I’m not entirely against complaining about people being on their phones too much, but as I said on Twitter in response to a chiding quote-tweet of this image, I don’t think this is an example of the actual problematic kind of phone overuse. These people (and thousands of others in the arena) are taking a photo of a historical event that they’re witnessing in person— they are “experiencing the moment,” through the act of framing and documenting it. Their experience of that moment is every bit as valid and important to them as that of the notably camera-less guy sitting on the baseline (who some versions of this identify as Nike head Phil Knight, but I don’t care enough to check that).
The kind of phone addiction that’s an actual problem, in the sense of being corrosive to human experience, isn’t using the camera feature to document something you’re actually doing, but using the connectivity to “be” elsewhere. The problem isn’t people holding up their phones to record a moment of their own experience, it’s people looking down at their phones to follow someone else’s experience instead. The guy in the arena I feel bad for is the one who’s not taking a photo because he’s busy having a quote-tweet slapfight with some egg avatar from a seat that he paid hundreds of dollars to occupy, which he could just as well do for free from the parking lot of a local McDonald’s.
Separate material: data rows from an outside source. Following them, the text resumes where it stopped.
-- ==== Sys2Proof/WellFormed.lean ====
section
/-! DEFINITION. Which operands a command may carry: the widths of the fields it stands for and the numbers of the units it names. -/

namespace Sys2Proof

/-- A number that fits a field of `w` bits. -/
def fits (w v : Nat) : Bool := decide (v < 2 ^ w)

/-- A register-space requester (R33): control cores and firmware units, 0x18, and 0x19 for JTAG. -/
def reqOk (r : Nat) : Bool := decide (r ≤ 0x19)
/-- A page of the register space (R24). -/
def pageOk (p : Nat) : Bool := decide (p < 4096)
/-- A core: stream core 0 to 191, control core n at 256 + n (R18, R297). -/
def coreOk (c : Nat) : Bool := decide (c < 192) || (decide (256 ≤ c) && decide (c < 280))
/-- A connection ID (R56). -/
def connOk (c : Nat) : Bool := fits 16 c
/-- A host port, or 16 for the management port (R44, R549). -/
def portOk (p : Nat) : Bool := decide (p ≤ 16)
/-- A sub-interface (R44). -/
def subOk (s : Nat) : Bool := decide (s < 4)
/-- An opcode (R80). -/
def byteOk (b : Nat) : Bool := fits 8 b
/-- A knot link, and with it the peer on it (R422). -/
def linkOk (l : Nat) : Bool := decide (l < 8)
/-- An instance (R148). -/
def instOk (i : Nat) : Bool := decide (i < 1024)
/-- A die: 16 slots on each channel (R3). -/
def dieOk (d : Nat) : Bool := decide (d < 2048)
/-- A stream cluster (R347). -/
def clusterOk (c : Nat) : Bool := decide (c < 16)
/-- A digest key slot (R257). -/
def keySlotOk (k : Nat) : Bool := decide (k < 64)
/-- An engine group: 0 compression, 1 decompression, 2 digest (R252). -/
def grpOk (g : Nat) : Bool := decide (g < 3)
/-- An access width in bytes (R9). -/
def widthOk (w : Nat) : Bool := w = 1 || w = 2 || w = 4 || w = 8

/-- A PDU's fields fit the header of R50, its addresses theirs (R48). -/
def PduIn.wf (p : PduIn) : Bool :=
  portOk p.port && subOk p.subif && decide (p.entry < 8) && instOk p.inst && fits 48 p.srcMac && fits 128 p.srcIp && fits 16 p.srcUdp && fits 128 p.dstIp &&
    byteOk p.version && byteOk p.type && fits 16 p.flags && connOk p.dstConn && connOk p.srcConn && fits 32 p.tag &&
    fits 16 p.payload.length

/-- A `CMD`'s fields fit the descriptor of R53 and the body of R80; it has no parameters where its body is cut short. -/
def CmdIn.wf (c : CmdIn) : Bool :=
  c.pdu.wf && fits 32 c.outLen && fits 32 c.inLen && fits 32 c.bufKey && fits 32 c.xflags && fits 64 c.bufOffset && decide (c.bodyCut ≤ 16) &&
    fits 80 c.reserved && byteOk c.cflags && fits 32 c.count && fits 64 c.lba && fits 16 c.params.length &&
    (decide (c.bodyCut = 0) || c.params.isEmpty)

/-- A frame's addresses fit their fields (R45, R47, R48). -/
def FrameIn.wf (f : FrameIn) : Bool :=
  portOk f.port && subOk f.subif && fits 48 f.dstMac && fits 48 f.srcMac && (match f.vlan with
    | none => true
    | some v => fits 12 v) && fits 128 f.srcIp && fits 128 f.dstIp && fits 16 f.srcUdp && fits 16 f.dstUdp && fits 16 f.data.length

/-- A place in flash: its group, slot and block exist (R174). -/
def Place.wf (p : Place) : Bool := decide (p.group < 4) && decide (p.slot < 16) && fits 14 p.block

/-- An operation on the allocator carries a unit of the agent table and its requester ID, or an instance's (R215, R216). -/
def BufReq.wf (q : BufReq) : Bool :=
  decide (1024 ≤ q.unit) && decide (q.unit ≤ 1074) && decide (q.r < 2048)

/-- A decode names a die (R3). -/
def DecodeIn.wf (d : DecodeIn) : Bool := dieOk d.die

/-- A demand names a resource of R125. -/
def Demand.wf (d : Demand) : Bool := decide (d.res < 2268) && decide (d.first ≤ d.last)

/-- A part names a link and an instance (R429). -/
def PartIn.wf (p : PartIn) : Bool := linkOk p.peer && byteOk p.op && instOk p.inst && byteOk p.cflags

/-- The end of a part names a link (R429). -/
def PartEnd.wf (r : PartEnd) : Bool := linkOk r.peer && fits 16 r.status

/-- A mirror record: an instance and a grain's blocks (R438). -/
def MirrorIn.wf (r : MirrorIn) : Bool := instOk r.inst && fits 4 r.mask && fits 4 r.made

/-- A command's operands fit the fields and name units the device has. -/
def Instr.wf : Instr → Bool
  | .registerWrite req' _ width' _ _ => reqOk req' && widthOk width'
  | .errClr page' req' => pageOk page' && reqOk req'
  | .irqForce page' req' _ => pageOk page' && reqOk req'
  | .begin req' => reqOk req'
  | .commit req' => reqOk req'
  | .rollback req' => reqOk req'
  | .blockApply page' => pageOk page'
  | .holdDeadline => true
  | .txnTimeout => true
  | .fuseSlotProgrammed _ => true
  | .frameReceive f' _ => f'.wf
  | .classification _ _ => true
  | .hello p' => p'.wf
  | .close p' => p'.wf
  | .keepalive p' => p'.wf
  | .ack p' => p'.wf
  | .nak p' => p'.wf
  | .dataOut p' => p'.wf
  | .abort p' => p'.wf
  | .sendXferRdy _ => true
  | .dataInSend _ _ => true
  | .frameTransmit port' sub' => portOk port' && subOk sub'
  | .retransmitTimeout conn' => connOk conn'
  | .keepaliveSend conn' => connOk conn'
  | .keepaliveTimeout conn' => connOk conn'
  | .delayedAck conn' => connOk conn'
  | .helloRcvdTimeout conn' => connOk conn'
  | .dataTimeout _ => true
  | .sendCloseNormal conn' => connOk conn'
  | .linkChange port' sub' _ => portOk port' && subOk sub'
  | .read c' => c'.wf
  | .write c' => c'.wf
  | .writeZeroes c' => c'.wf
  | .deallocate c' => c'.wf
  | .flush c' => c'.wf
  | .scan c' => c'.wf
  | .loadProgram c' => c'.wf
  | .unloadProgram c' => c'.wf
  | .search c' => c'.wf
  | .tableUpdate c' => c'.wf
  | .digest c' => c'.wf
  | .compareDigest c' => c'.wf
  | .sealRecord c' => c'.wf
  | .verifySeal c' => c'.wf
  | .getSealCheckpoint c' => c'.wf
  | .identify c' => c'.wf
  | .getLog c' => c'.wf
  | .setFeature c' => c'.wf
  | .getFeature c' => c'.wf
  | .createInstance c' => c'.wf
  | .deleteInstance c' => c'.wf
  | .resetInstance c' => c'.wf
  | .setQuota c' => c'.wf
  | .migrationLogStop c' => c'.wf
  | .migrationLogStart c' => c'.wf
  | .migrationLogRead c' => c'.wf
  | .migrationLogReadClear c' => c'.wf
  | .fwDownload c' => c'.wf
  | .fwActivate c' => c'.wf
  | .regRead c' => c'.wf
  | .regWrite c' => c'.wf
  | .deviceReset c' => c'.wf
  | .admissionDecision plans' _ _ => (plans'.all fun l => l.all Demand.wf)
  | .bestEffortStart _ => true
  | .calendarSlotAdvance _ => true
  | .commandComplete _ => true
  | .abortComplete _ => true
  | .deadlineWatchdog _ _ => true
  | .flushComplete _ => true
  | .instanceResetComplete inst' => instOk inst'
  | .instanceDeleteComplete inst' => instOk inst'
  | .deviceResetEffect => true
  | .activationGraceExpiry => true
  | .dieDispatch die' => dieOk die'
  | .senseComplete die' => dieOk die'
  | .codewordDecode d' => d'.wf
  | .suspendComplete die' => dieOk die'
  | .programComplete die' => dieOk die'
  | .programFailure die' place' => dieOk die' && place'.wf
  | .eraseComplete die' => dieOk die'
  | .eraseFailure die' => dieOk die'
  | .dieTimeout die' => dieOk die'
  | .channelTrainingDone ch' _ _ _ => decide (ch' < 128)
  | .mapUpdate _ _ _ _ => true
  | .mapSegmentRebuild _ => true
  | .mapCheckpoint _ => true
  | .cacheDrain place' => place'.wf
  | .garbageCollection g' place' => decide (g' < 4) && place'.wf
  | .wearLevelling g' place' => decide (g' < 4) && place'.wf
  | .scrub die' _ => dieOk die'
  | .calibration die' _ _ => dieOk die'
  | .refresh _ place' => place'.wf
  | .dieRebuild _ => true
  | .backgroundReread _ => true
  | .alloc q' _ _ _ _ => q'.wf
  | .cell q' _ => q'.wf
  | .hitch q' _ _ => q'.wf
  | .free q' _ => q'.wf
  | .freeListRebuild p' => decide (p' < 5)
  | .engineDispatch grp' => grpOk grp'
  | .frameCompressed _ _ _ => true
  | .frameDecoded _ _ _ => true
  | .fwqTail grp' req' _ => grpOk grp' && reqOk req'
  | .fwqDescriptorStart grp' => grpOk grp'
  | .fwqDescriptorDone grp' _ => grpOk grp'
  | .load slot' req' => keySlotOk slot' && reqOk req'
  | .erase slot' req' => keySlotOk slot' && reqOk req'
  | .lock slot' req' => keySlotOk slot' && reqOk req'
  | .digestBlockEnd _ _ _ => true
  | .searchResult b' _ _ => decide (b' < 4)
  | .updateRecordSlot _ _ => true
  | .regionSweep b' => decide (b' < 4)
  | .entryParityCheck b' _ _ => decide (b' < 4)
  | .fwSearch bank' _ => decide (bank' < 4)
  | .fwWrite bank' _ => decide (bank' < 4)
  | .fwInvalidate bank' _ => decide (bank' < 4)
  | .add core' _ _ _ _ => coreOk core'
  | .sub core' _ _ _ _ => coreOk core'
  | .adds core' _ _ _ _ => coreOk core'
  | .subs core' _ _ _ _ => coreOk core'
  | .and core' _ _ _ _ => coreOk core'
  | .or core' _ _ _ _ => coreOk core'
  | .xor core' _ _ _ _ => coreOk core'
  | .andn core' _ _ _ _ => coreOk core'
  | .shl core' _ _ _ _ => coreOk core'
  | .shr core' _ _ _ _ => coreOk core'
  | .sar core' _ _ _ _ => coreOk core'
  | .rot core' _ _ _ _ => coreOk core'
  | .min core' _ _ _ _ => coreOk core'
  | .max core' _ _ _ _ => coreOk core'
  | .minu core' _ _ _ _ => coreOk core'
  | .maxu core' _ _ _ _ => coreOk core'
  | .neg core' _ _ _ => coreOk core'
  | .negs core' _ _ _ => coreOk core'
  | .abs core' _ _ _ => coreOk core'
  | .clz core' _ _ _ => coreOk core'
  | .popc core' _ _ _ => coreOk core'
  | .bswap core' _ _ _ => coreOk core'
  | .sextb core' _ _ _ => coreOk core'
  | .sexth core' _ _ _ => coreOk core'
  | .zexth core' _ _ _ => coreOk core'
  | .mul core' _ _ _ _ => coreOk core'
  | .mulh core' _ _ _ _ => coreOk core'
  | .mulhu core' _ _ _ _ => coreOk core'
  | .mac core' _ _ _ _ => coreOk core'
  | .div core' _ _ _ _ => coreOk core'
  | .divu core' _ _ _ _ => coreOk core'
  | .rem core' _ _ _ _ => coreOk core'
  | .remu core' _ _ _ _ => coreOk core'
  | .addi core' _ _ _ _ => coreOk core'
  | .andi core' _ _ _ _ => coreOk core'
  | .ori core' _ _ _ _ => coreOk core'
  | .xori core' _ _ _ _ => coreOk core'
  | .shli core' _ _ _ _ => coreOk core'
  | .shri core' _ _ _ _ => coreOk core'
  | .sari core' _ _ _ _ => coreOk core'
  | .roti core' _ _ _ _ => coreOk core'
  | .cmp core' _ _ _ _ _ => coreOk core'
  | .cmpi core' _ _ _ _ _ => coreOk core'
  | .pand core' _ _ _ _ => coreOk core'
  | .por core' _ _ _ _ => coreOk core'
  | .pxor core' _ _ _ _ => coreOk core'
  | .pandn core' _ _ _ _ => coreOk core'
  | .pnot core' _ _ _ => coreOk core'
  | .psetg core' _ _ _ => coreOk core'
  | .pget core' _ _ => coreOk core'
  | .pput core' _ _ => coreOk core'
  | .movl core' _ _ _ => coreOk core'
  | .movh core' _ _ _ => coreOk core'
  | .lb core' _ _ _ _ => coreOk core'
  | .lbu core' _ _ _ _ => coreOk core'
  | .lh core' _ _ _ _ => coreOk core'
  | .lhu core' _ _ _ _ => coreOk core'
  | .lw core' _ _ _ _ => coreOk core'
  | .ldx core' _ _ _ _ _ _ => coreOk core'
  | .sb core' _ _ _ _ => coreOk core'
  | .sh core' _ _ _ _ => coreOk core'
  | .sw core' _ _ _ _ => coreOk core'
  | .stx core' _ _ _ _ _ _ => coreOk core'
  | .br core' _ _ => coreOk core'
  | .call core' _ _ => coreOk core'
  | .jr core' _ _ => coreOk core'
  | .callr core' _ _ => coreOk core'
  | .ret core' _ => coreOk core'
  | .loop core' _ _ _ _ => coreOk core'
  | .loopi core' _ _ _ _ => coreOk core'
  | .repi core' _ _ => coreOk core'
  | .rep core' _ _ => coreOk core'
  | .lclr core' _ _ => coreOk core'
  | .push core' _ _ => coreOk core'
  | .pop core' _ _ => coreOk core'
  | .lsave core' _ => coreOk core'
  | .lrest core' _ => coreOk core'
  | .nop core' _ => coreOk core'
  | .halt core' _ => coreOk core'
  | .trap core' _ => coreOk core'
  | .eret core' _ => coreOk core'
  | .wfi core' _ => coreOk core'
  | .wfiWake core' _ => coreOk core'
  | .fence core' _ => coreOk core'
  | .tlbinv core' _ _ => coreOk core'
  | .csrr core' _ _ _ => coreOk core'
  | .csrw core' _ _ _ => coreOk core'
  | .cas core' _ _ _ _ => coreOk core'
  | .rnext core' _ _ => coreOk core'
  | .rput core' _ _ _ => coreOk core'
  | .fldx core' _ _ _ => coreOk core'
  | .tapr core' _ _ => coreOk core'
  | .custom core' _ _ _ _ _ => coreOk core'
  | .interruptTaken core' => coreOk core'
  | .timerInterrupt core' _ => coreOk core'
  | .budgetExhausted core' _ => coreOk core'
  | .runStart _ cluster' => clusterOk cluster'
  | .jobStart _ => true
  | .closingJobStart core' => coreOk core'
  | .ringStall _ => true
  | .collectorGrant => true
  | .dramRead port' _ ecc' _ _ => decide (port' ≤ 10) && decide (ecc' ≤ 2)
  | .dramWrite port' _ _ ecc' _ => decide (port' ≤ 10) && decide (ecc' ≤ 2)
  | .refreshTick ch' rank' => decide (ch' < 8) && decide (rank' < 2)
  | .selfRefreshEntry ch' rank' => decide (ch' < 8) && decide (rank' < 2)
  | .srDrainComplete ch' rank' => decide (ch' < 8) && decide (rank' < 2)
  | .alert ch' => decide (ch' < 8)
  | .alertRecoveryEnd ch' _ _ => decide (ch' < 8)
  | .driftTracking ch' rank' _ => decide (ch' < 8) && decide (rank' < 2)
  | .dramScrub _ ecc' _ => decide (ecc' ≤ 2)
  | .dramTraining _ => true
  | .srdPowerOn => true
  | .tamperSample _ _ _ _ => true
  | .ppsEdge _ _ _ _ => true
  | .referenceLoss _ => true
  | .ppsTimeout _ => true
  | .mbInPost req' _ => reqOk req'
  | .mbOutPop => true
  | .srdSeal _ => true
  | .srdVerify => true
  | .srdGet => true
  | .hourCheckpoint _ => true
  | .lockExpiry _ _ => true
  | .mailboxReset => true
  | .lockSet => true
  | .lockClear => true
  | .replayEnd => true
  | .statusPost _ => true
  | .statusMessage => true
  | .status _ => true
  | .ident => true
  | .nonce => true
  | .nonceLapse => true
  | .timeSet _ _ _ => true
  | .leapSet _ _ _ => true
  | .leapApply _ => true
  | .verifyEnter _ _ => true
  | .verifyExit _ _ => true
  | .fwLoad _ _ _ _ => true
  | .keygen _ => true
  | .provision _ _ _ => true
  | .knotSignalDetect link' => linkOk link'
  | .laneLock link' _ => linkOk link'
  | .laneLockTimeout link' => linkOk link'
  | .knotIdent link' _ _ _ _ _ => linkOk link'
  | .flitReceive link' _ _ _ _ => linkOk link'
  | .idleFlit link' => linkOk link'
  | .retrain link' => linkOk link'
  | .evict device' => linkOk device'
  | .asnRequest peer' _ op' inst' _ _ => linkOk peer' && byteOk op' && instOk inst'
  | .asnGrant _ _ _ => true
  | .asnGrantTimeout _ => true
  | .asnCancel inst' _ => instOk inst'
  | .partReceive p' => p'.wf
  | .partResult r' => r'.wf
  | .writeCompleteReport inst' _ => instOk inst'
  | .supersededRecordExpiry => true
  | .mirrorRecord peer' _ r' _ => linkOk peer' && r'.wf
  | .mirrorHeld _ _ => true
  | .mirrorRelease _ _ => true
  | .peerTimeout link' => linkOk link'
  | .thermalSample _ => true
  | .riseComplete => true
  | .analogueTrip => true
  | .pwrGoodRise _ _ _ => true
  | .powerUpStage => true
  | .pwrGoodFall => true
  | .pfail => true
  | .freeze => true
  | .dumpStart => true
  | .dumpDone => true
  | .pfailRestart => true
  | .sysResetN _ => true
  | .domReq req' _ _ => reqOk req'
  | .domainOff _ => true
  | .domainOn _ => true
  | .clockCheck _ => true
  | .aonClkLoss => true
  | .coreReset req' _ => reqOk req'
  | .coreHold req' _ => reqOk req'
  | .aonPor => true
  | .fuseLoad => true
  | .bootStage req' _ => reqOk req'
  | .startWatchdogExpiry => true
  | .scrapErase => true
  | .asyncEventSend conn' _ => connOk conn'
  | .snap => true
  | .backgroundWindow _ _ => true
  | .tapReset => true
  | .tapInstruction _ => true
  | .regacc _ _ _ => true
  | .upLinkFailure link' => linkOk link'
  | .aonClkReturn => true
  | .selfRefreshExit ch' rank' => decide (ch' < 8) && decide (rank' < 2)
  | .vddAonLoss => true
  | .vddSrdLoss => true
  | .illegalInstruction core' _ => coreOk core'
  | .unknownOpcode op' c' => byteOk op' && c'.wf

end Sys2Proof
end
As with basically everything, of course, there’s a significant de gustibus element to this whole thing— if you’re someone who finds that taking photos distracts from your own experience of an event, I can’t argue with that. And I fully support your decision to not take advantage of modern technology to take pictures of video of events as you experience them. Just, you know, please extend the same respect to the different tastes and preferences of others who feel differently about the interaction between experience and the documentation thereof.
This is hardly a unique argument, I know—people have been having versions of this fight since the invention of the camera, and for all I know back to the invention of realistic art. (“Must you paint every landscape we see? Can’t you just experience it?”) This is, however, my version of it. Should you like it, here’s a button:
And if you’d like to take up the other side (or just document your agreement), the comments will be open:
Part of the reason I got into photography, back in grad school, was so that I could have prints of my own photos to put on the wall, which I've actually done a pretty poor job of. Turns out, deciding which of the dozens, then hundreds, then thousands of photos I've taken are worth enlarging and getting framed is its own stumbling block.
I do often ask myself, at a particularly scenic spot, why is it that I need my own photo of it, when there are better ones done by better photographers with better equipment. I just do. I also occasionally attempt ambitious cooking projects, even though I'm not as good as a professional chef. And I DIY all sorts of stuff around the house, even though I'm not by any means a professional tradesman.
There's a certain curiosity: what makes a photo work, what makes a dish work, what makes a house work, that can only get satisfied by doing. And in all cases, even an amateur's intermediate skill certainly helpful when no professional is available, and in knowing when you really do need to turn to a professional, and in evaluating a professional who might do work for you.